Stored items:
== == ==

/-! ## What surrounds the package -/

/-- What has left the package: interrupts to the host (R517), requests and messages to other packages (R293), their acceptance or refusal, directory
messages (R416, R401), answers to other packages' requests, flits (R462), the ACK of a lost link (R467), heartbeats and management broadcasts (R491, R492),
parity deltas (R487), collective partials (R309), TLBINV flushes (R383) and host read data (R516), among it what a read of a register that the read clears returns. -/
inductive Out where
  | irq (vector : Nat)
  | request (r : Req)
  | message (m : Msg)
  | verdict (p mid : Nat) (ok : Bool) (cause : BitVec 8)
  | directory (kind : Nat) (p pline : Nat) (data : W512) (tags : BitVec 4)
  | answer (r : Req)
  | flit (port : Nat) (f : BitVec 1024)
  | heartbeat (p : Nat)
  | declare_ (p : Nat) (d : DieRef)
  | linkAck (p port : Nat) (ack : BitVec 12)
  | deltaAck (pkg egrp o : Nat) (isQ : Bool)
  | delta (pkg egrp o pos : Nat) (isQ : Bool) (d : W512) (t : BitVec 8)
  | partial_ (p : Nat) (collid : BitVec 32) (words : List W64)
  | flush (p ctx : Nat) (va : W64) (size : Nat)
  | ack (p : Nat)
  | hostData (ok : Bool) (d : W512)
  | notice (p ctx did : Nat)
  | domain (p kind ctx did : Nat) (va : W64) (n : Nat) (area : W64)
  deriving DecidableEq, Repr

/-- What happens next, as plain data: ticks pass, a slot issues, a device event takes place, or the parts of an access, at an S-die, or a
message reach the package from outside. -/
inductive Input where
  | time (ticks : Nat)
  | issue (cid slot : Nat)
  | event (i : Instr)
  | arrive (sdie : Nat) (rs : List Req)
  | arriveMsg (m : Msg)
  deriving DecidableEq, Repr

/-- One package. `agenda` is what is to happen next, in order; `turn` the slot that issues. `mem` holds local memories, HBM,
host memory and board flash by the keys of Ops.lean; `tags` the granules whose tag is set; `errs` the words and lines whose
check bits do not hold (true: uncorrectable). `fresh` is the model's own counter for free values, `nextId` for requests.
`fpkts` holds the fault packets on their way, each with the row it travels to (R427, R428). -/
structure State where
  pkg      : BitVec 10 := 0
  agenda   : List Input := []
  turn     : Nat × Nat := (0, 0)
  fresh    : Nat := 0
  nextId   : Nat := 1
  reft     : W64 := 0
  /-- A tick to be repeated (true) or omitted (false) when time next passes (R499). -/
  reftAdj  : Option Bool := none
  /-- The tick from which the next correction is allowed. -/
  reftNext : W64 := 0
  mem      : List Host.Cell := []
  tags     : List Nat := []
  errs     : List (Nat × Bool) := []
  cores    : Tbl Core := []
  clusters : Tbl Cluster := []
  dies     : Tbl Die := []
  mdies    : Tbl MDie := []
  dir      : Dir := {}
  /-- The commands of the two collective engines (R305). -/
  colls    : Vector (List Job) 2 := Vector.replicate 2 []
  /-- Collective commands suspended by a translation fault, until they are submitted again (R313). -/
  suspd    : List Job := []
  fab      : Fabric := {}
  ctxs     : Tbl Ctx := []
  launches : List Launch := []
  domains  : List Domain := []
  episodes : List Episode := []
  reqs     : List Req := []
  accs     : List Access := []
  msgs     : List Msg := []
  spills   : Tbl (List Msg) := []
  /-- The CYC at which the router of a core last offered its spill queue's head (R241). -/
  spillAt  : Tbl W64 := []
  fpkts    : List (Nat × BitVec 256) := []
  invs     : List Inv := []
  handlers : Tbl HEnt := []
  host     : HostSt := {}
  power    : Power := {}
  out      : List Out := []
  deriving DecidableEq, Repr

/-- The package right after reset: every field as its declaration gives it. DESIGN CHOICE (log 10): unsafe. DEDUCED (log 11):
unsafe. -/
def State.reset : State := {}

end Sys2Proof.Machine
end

== == ==

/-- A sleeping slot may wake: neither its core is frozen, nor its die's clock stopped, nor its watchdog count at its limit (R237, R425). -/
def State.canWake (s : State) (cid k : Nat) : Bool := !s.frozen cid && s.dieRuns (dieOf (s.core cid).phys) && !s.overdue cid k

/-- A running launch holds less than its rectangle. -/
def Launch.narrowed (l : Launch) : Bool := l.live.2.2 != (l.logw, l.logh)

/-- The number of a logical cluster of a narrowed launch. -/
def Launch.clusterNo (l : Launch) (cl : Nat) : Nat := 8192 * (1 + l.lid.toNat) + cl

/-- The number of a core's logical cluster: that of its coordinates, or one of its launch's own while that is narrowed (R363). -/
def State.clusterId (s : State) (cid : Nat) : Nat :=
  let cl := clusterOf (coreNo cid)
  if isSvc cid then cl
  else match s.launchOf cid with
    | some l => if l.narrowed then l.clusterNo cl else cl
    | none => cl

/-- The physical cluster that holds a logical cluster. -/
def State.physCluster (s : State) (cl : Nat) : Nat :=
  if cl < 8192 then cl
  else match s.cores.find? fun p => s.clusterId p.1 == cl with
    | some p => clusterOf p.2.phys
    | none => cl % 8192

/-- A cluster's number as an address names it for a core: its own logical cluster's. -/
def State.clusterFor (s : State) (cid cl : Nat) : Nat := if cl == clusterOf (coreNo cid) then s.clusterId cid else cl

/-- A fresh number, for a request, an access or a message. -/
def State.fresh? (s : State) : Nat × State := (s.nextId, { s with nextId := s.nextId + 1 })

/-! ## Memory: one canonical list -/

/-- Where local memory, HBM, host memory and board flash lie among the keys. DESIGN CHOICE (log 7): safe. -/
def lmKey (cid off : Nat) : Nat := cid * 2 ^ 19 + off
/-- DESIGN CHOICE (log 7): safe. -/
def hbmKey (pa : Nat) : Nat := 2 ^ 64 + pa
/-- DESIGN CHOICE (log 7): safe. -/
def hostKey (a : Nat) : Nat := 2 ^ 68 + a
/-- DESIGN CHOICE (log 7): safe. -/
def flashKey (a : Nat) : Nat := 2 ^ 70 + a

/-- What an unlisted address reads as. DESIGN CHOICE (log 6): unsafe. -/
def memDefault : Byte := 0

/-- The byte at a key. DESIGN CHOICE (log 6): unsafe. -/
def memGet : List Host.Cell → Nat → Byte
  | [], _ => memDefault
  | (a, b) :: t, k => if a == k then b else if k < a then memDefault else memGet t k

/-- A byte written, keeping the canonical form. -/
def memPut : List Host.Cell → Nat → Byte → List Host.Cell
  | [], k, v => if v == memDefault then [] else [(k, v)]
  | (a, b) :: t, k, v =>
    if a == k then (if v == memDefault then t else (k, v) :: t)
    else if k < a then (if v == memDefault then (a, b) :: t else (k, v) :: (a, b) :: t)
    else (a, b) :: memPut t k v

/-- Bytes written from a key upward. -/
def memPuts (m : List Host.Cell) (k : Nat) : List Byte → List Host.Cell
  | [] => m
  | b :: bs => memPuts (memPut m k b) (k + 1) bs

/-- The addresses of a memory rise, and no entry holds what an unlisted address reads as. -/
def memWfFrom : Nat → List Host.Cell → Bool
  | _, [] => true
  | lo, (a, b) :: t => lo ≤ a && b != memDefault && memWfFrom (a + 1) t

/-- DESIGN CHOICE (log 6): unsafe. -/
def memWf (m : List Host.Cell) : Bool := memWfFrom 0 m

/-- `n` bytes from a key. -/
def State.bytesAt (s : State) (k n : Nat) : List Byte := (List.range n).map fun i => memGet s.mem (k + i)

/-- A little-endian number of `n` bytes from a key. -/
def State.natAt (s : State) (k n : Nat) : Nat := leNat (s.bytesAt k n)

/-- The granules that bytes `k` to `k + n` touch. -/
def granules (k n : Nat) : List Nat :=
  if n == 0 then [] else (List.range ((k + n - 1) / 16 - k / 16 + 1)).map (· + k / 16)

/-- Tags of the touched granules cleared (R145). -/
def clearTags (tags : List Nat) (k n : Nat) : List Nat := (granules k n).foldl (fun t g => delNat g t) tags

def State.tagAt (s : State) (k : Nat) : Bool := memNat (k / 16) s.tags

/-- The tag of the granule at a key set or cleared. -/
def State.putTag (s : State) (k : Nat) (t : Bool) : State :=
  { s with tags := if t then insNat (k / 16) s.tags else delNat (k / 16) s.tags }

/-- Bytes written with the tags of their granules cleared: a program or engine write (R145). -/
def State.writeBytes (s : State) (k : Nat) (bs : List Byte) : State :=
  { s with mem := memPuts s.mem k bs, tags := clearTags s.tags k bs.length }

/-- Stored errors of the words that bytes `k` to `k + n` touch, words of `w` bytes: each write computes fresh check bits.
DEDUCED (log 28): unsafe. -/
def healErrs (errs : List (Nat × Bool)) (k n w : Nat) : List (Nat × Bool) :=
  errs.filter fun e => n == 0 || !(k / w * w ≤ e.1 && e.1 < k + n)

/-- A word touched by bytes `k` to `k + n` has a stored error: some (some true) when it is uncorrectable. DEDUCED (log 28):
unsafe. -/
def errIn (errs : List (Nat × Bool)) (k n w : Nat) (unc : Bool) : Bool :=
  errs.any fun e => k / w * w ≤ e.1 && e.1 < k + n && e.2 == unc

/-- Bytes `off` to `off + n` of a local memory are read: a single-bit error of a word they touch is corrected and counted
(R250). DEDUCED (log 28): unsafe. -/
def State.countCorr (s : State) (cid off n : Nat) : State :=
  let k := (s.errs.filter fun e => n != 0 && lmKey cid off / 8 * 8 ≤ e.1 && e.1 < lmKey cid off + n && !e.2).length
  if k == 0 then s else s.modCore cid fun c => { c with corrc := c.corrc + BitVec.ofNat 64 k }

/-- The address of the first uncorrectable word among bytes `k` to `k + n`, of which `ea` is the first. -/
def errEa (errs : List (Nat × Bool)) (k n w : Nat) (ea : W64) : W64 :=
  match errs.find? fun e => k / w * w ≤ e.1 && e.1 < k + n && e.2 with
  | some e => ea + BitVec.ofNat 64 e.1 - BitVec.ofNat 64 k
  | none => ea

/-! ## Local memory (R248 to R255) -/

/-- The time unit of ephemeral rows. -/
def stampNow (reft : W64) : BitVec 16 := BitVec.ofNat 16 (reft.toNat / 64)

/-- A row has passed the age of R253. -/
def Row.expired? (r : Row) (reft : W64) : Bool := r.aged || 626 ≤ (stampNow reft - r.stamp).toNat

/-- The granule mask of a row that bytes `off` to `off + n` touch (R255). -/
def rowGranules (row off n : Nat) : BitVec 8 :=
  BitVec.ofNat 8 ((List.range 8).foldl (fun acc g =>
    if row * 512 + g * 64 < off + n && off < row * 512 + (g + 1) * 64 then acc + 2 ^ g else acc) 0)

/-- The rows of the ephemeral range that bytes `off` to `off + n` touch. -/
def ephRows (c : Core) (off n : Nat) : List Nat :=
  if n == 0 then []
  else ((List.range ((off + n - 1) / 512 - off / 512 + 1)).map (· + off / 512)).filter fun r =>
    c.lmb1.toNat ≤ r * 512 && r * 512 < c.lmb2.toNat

== == ==

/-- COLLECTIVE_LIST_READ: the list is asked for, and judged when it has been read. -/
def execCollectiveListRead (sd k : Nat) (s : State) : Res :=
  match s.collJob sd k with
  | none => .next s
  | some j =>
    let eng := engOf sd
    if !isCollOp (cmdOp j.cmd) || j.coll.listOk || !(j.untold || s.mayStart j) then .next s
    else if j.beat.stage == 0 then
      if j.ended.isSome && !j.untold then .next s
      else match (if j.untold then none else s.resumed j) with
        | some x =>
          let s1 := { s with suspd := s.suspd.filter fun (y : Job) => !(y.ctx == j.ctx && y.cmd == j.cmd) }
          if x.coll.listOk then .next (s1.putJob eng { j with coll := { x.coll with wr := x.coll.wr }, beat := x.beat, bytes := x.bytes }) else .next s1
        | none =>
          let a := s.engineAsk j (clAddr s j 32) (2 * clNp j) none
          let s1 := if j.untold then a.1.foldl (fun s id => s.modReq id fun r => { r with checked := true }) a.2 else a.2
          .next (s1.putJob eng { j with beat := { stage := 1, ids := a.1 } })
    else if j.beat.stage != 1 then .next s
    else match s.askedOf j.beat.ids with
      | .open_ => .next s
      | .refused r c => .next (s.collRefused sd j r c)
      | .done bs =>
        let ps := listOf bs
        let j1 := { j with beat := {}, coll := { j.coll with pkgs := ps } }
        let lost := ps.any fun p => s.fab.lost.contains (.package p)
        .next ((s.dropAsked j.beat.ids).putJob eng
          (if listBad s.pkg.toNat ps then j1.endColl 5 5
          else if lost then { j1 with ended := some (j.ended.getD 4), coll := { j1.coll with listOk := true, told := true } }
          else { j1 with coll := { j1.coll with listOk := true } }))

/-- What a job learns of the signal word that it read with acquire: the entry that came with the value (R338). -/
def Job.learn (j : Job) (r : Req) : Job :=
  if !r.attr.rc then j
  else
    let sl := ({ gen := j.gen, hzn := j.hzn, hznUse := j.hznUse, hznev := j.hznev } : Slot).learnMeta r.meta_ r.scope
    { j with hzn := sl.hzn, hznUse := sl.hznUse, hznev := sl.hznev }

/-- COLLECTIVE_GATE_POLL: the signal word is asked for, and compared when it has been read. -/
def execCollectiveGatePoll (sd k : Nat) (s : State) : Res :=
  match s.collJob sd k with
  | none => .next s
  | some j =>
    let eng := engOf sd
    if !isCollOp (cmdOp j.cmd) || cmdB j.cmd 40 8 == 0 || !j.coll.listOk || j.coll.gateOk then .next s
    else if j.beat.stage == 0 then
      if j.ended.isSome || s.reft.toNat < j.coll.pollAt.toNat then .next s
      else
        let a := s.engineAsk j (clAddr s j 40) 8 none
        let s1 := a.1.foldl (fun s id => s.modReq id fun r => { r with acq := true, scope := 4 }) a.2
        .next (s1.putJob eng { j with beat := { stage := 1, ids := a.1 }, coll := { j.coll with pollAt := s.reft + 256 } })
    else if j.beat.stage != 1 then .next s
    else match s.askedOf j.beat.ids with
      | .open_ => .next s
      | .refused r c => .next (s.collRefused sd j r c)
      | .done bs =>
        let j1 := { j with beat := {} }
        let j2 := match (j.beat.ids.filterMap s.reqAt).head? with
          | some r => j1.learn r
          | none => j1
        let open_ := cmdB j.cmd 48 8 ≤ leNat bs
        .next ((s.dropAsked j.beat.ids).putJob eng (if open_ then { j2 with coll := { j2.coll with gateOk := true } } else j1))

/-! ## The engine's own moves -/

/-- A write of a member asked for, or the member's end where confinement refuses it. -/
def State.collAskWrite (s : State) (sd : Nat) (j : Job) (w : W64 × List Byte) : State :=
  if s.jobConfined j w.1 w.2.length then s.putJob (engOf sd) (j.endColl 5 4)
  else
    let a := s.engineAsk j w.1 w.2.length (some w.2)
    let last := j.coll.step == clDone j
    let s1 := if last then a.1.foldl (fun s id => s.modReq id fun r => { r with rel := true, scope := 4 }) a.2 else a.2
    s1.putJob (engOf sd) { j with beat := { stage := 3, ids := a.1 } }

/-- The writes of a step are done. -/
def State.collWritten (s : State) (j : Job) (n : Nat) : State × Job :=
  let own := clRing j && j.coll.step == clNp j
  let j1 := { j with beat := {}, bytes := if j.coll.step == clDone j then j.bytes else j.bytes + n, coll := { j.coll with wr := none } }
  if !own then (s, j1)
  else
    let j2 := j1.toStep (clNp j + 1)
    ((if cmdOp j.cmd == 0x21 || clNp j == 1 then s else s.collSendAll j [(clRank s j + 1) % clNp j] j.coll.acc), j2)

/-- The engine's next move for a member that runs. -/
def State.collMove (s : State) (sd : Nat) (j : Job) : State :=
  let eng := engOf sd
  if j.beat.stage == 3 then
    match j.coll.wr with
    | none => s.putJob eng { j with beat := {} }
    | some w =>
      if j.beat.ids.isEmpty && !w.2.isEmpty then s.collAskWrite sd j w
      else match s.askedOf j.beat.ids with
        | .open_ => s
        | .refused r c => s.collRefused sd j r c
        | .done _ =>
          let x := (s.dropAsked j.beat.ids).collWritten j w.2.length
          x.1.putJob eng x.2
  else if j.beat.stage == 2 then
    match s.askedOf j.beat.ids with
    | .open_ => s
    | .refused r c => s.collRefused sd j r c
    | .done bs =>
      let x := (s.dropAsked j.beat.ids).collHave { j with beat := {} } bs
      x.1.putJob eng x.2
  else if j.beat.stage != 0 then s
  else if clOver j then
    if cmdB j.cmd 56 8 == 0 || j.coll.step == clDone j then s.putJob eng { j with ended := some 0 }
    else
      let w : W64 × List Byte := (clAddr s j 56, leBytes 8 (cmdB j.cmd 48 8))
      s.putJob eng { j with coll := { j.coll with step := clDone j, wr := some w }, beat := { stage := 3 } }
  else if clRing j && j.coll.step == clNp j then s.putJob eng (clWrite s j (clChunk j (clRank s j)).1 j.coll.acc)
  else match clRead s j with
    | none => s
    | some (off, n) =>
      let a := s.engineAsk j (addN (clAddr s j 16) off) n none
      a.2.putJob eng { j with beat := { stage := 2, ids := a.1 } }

== == ==

- PROBLEM DESCRIPTION -
In the records above, find the line with "The granules that"; write out exactly that line and each one after it, stopping after the line with "let k := (s.errs.filter".

- RESULT FOR THIS TASK -
/-- The granules that bytes `k` to `k + n` touch. -/
def granules (k n : Nat) : List Nat :=
  if n == 0 then [] else (List.range ((k + n - 1) / 16 - k / 16 + 1)).map (· + k / 16)

/-- Tags of the touched granules cleared (R145). -/
def clearTags (tags : List Nat) (k n : Nat) : List Nat := (granules k n).foldl (fun t g => delNat g t) tags

def State.tagAt (s : State) (k : Nat) : Bool := memNat (k / 16) s.tags

/-- The tag of the granule at a key set or cleared. -/
def State.putTag (s : State) (k : Nat) (t : Bool) : State :=
  { s with tags := if t then insNat (k / 16) s.tags else delNat (k / 16) s.tags }

/-- Bytes written with the tags of their granules cleared: a program or engine write (R145). -/
def State.writeBytes (s : State) (k : Nat) (bs : List Byte) : State :=
  { s with mem := memPuts s.mem k bs, tags := clearTags s.tags k bs.length }

/-- Stored errors of the words that bytes `k` to `k + n` touch, words of `w` bytes: each write computes fresh check bits.
DEDUCED (log 28): unsafe. -/
def healErrs (errs : List (Nat × Bool)) (k n w : Nat) : List (Nat × Bool) :=
  errs.filter fun e => n == 0 || !(k / w * w ≤ e.1 && e.1 < k + n)

/-- A word touched by bytes `k` to `k + n` has a stored error: some (some true) when it is uncorrectable. DEDUCED (log 28):
unsafe. -/
def errIn (errs : List (Nat × Bool)) (k n w : Nat) (unc : Bool) : Bool :=
  errs.any fun e => k / w * w ≤ e.1 && e.1 < k + n && e.2 == unc

/-- Bytes `off` to `off + n` of a local memory are read: a single-bit error of a word they touch is corrected and counted
(R250). DEDUCED (log 28): unsafe. -/
def State.countCorr (s : State) (cid off n : Nat) : State :=
  let k := (s.errs.filter fun e => n != 0 && lmKey cid off / 8 * 8 ≤ e.1 && e.1 < lmKey cid off + n && !e.2).length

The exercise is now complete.